After running this code, you can see a file called dictionary.yml in your project directory. I suggest you open it with Notepad and see how the vocabulary appears. It may not make any sense for you. But you can get an idea about the structure of the file which will be important if you work with OpenCV in future,
If you run this code successfully, then you can activate the next section by setting DICTIONARY_BUILD
to 0. Here onwards, we don't need the first part of the code since we already obtained a vocabulary and saved it in a file.
The following part is the next code section which achieves the second step.
#else
Mat dictionary;
FileStorage fs("dictionary.yml", FileStorage::READ);
fs["vocabulary"] >> dictionary;
fs.release();
Ptr<DescriptorMatcher> matcher(new FlannBasedMatcher);
Ptr<FeatureDetector> detector(new SiftFeatureDetector());
Ptr<DescriptorExtractor> extractor(new SiftDescriptorExtractor);
BOWImgDescriptorExtractor bowDE(extractor,matcher);
bowDE.setVocabulary(dictionary);
char * filename = new char[100];
char * imageTag = new char[10];
FileStorage fs1("descriptor.yml", FileStorage::WRITE);
sprintf(filename,"G:\\testimages\\image\\1.jpg");
Mat img=imread(filename,CV_LOAD_IMAGE_GRAYSCALE);
vector<KeyPoint> keypoints;
detector->detect(img,keypoints);
Mat bowDescriptor;
bowDE.compute(img,keypoints,bowDescriptor);
sprintf(imageTag,"img1");
fs1 << imageTag << bowDescriptor;
fs1.release();
#endif
In this section, SIFT features and descriptors are calculated for a particular image and we match each and every feature descriptor with the vocabulary we created before.
Ptr<DescriptorMatcher> matcher(new FlannBasedMatcher);
This line of code will create a matcher that matches the descriptor with a Fast Library for Approximate Nearest Neighbors (FLANN). There are some other types of matchers available so you can explore them yourself. In general, an approximate nearest neighbor matching works well.
Finally, the code outputs the Bag Of Feature descriptor and saves in a file with the following code line.
fs1 << imageTag << bowDescriptor;
This descriptor can be used to classify the image for several classes. You may use SVM or any other classifier to check the discriminative power and the robustness of this descriptor. On the other hand, you can directly match BoF descriptors to different images in order to measure similarity.
Points of Interest
I found that this code can easily be converted into a BoF implementation of any other feature such as BoF-SURF, BoF-ORB, BoF-Opponent-SURF and BoF-Opponent-SIFT, etc.
You can find C++ and OpenCV source codes of implementations of both BoF-SURF, BoF-ORB in the following link:
Changing the lines below can get the BoF descriptor with any other type of feature.

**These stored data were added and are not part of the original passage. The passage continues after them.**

-- ==== Sys2Proof/Machine/Regs.lean ====
section
/-!
DEFINITION. Names of the device registers and their fields (the spec's names; an array register takes
its indices as arguments). A `Fld` is a field's address and bit range.
-/
namespace Sys2Proof.Machine

/-- A field of a device register. -/
structure Fld where
  addr : Nat
  hi : Nat
  lo : Nat
deriving DecidableEq, Repr

namespace R
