-- ==== Sys2Proof/Config.lean ====
section
/-!
DEFINITION. Values the manual leaves open: constants without a body, so that no proof can rest on a value of
theirs. `freeValue` is applied to a counter of the state (assumption 1), the others to their operands.
-/
namespace Sys2Proof.Config

/-- A fresh open value of 4,096 bits; a step takes the bits it needs and moves the counter on. -/
opaque freeValue : Nat → BitVec 4096

/-- Which of the results that R508 allows an approximation returns: function code (0 exp2, 1 log2, 2 reciprocal,
3 reciprocal square root) and FP32 operand. -/
opaque approxPick : Nat → BitVec 32 → BitVec 64

/-- The Helinsen firmware public key that the boot ROM holds (chapter 8 gives no value). -/
opaque fwKey : BitVec 384 × BitVec 384

/-- Fuse words 0 to 31: identity, bin and trim, whose layout the manual does not give (R228). -/
opaque fuseIdent : Nat → BitVec 32

/-- The I/O standard that a cell's frame selects (R309; the bit assignment is in EL512_A1.fdb): 0 unused, 1 LVCMOS33,
2 LVTTL, 3 LVCMOS25, 4 LVCMOS18, 5 LVDS25 output, 6 LVDS input. -/
opaque fdbIoStd : BitVec 2048 → Nat

/-- The place in the boundary register of a pin's cell: pin in the order of R188, and which of its cells (the order is in
EL512_A1.bsd). -/
opaque bsdlCell : Nat → Nat → Nat

/-- The clock spine of the user register port, from the fabric's frames (the bits are in EL512_A1.fdb). -/
opaque fdbUregClk : List (Nat × BitVec 2048) → Nat

/-- The block whose switch box the buffer of pin IO_Bn_m joins, and the choices of the fabric's routing words: the driver of
a wire, the source of a block input, and that of an input of a pool RAM port or mult cell, each as a place in the list of
permitted ones (EL512_A1.fdb). -/
opaque fdbPinBlock : Nat → Nat → Nat
opaque fdbWire : Nat → BitVec 2048 → Nat
opaque fdbIn : Nat → Nat → BitVec 2048 → Nat
opaque fdbCell : Nat → Nat → BitVec 2048 → Nat

/-- From the frames of a fabric port: the clock spine it runs on, 24 and above for none. -/
opaque fdbPortClk : List (BitVec 2048) → Nat

/-- From the frame of an I/O cell: the spines of its input, output and output-enable registers and which of them are used
(bit 0, 1, 2), and the sources of its output and output enable as places among the permitted ones. -/
opaque fdbIoClk : BitVec 2048 → Nat × Nat × Nat
opaque fdbIoUse : BitVec 2048 → Nat
opaque fdbIoSrc : BitVec 2048 → Nat × Nat

end Sys2Proof.Config
end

SiftDescriptorExtractor detector;
Ptr<FeatureDetector> detector(new SiftFeatureDetector());
Ptr<DescriptorExtractor> extractor(new SiftDescriptorExtractor);
The latest versions of OpenCV include many feature detection and description algorithms so you can apply those algorithms modifying this code and determine the best method for your CBIR application or research.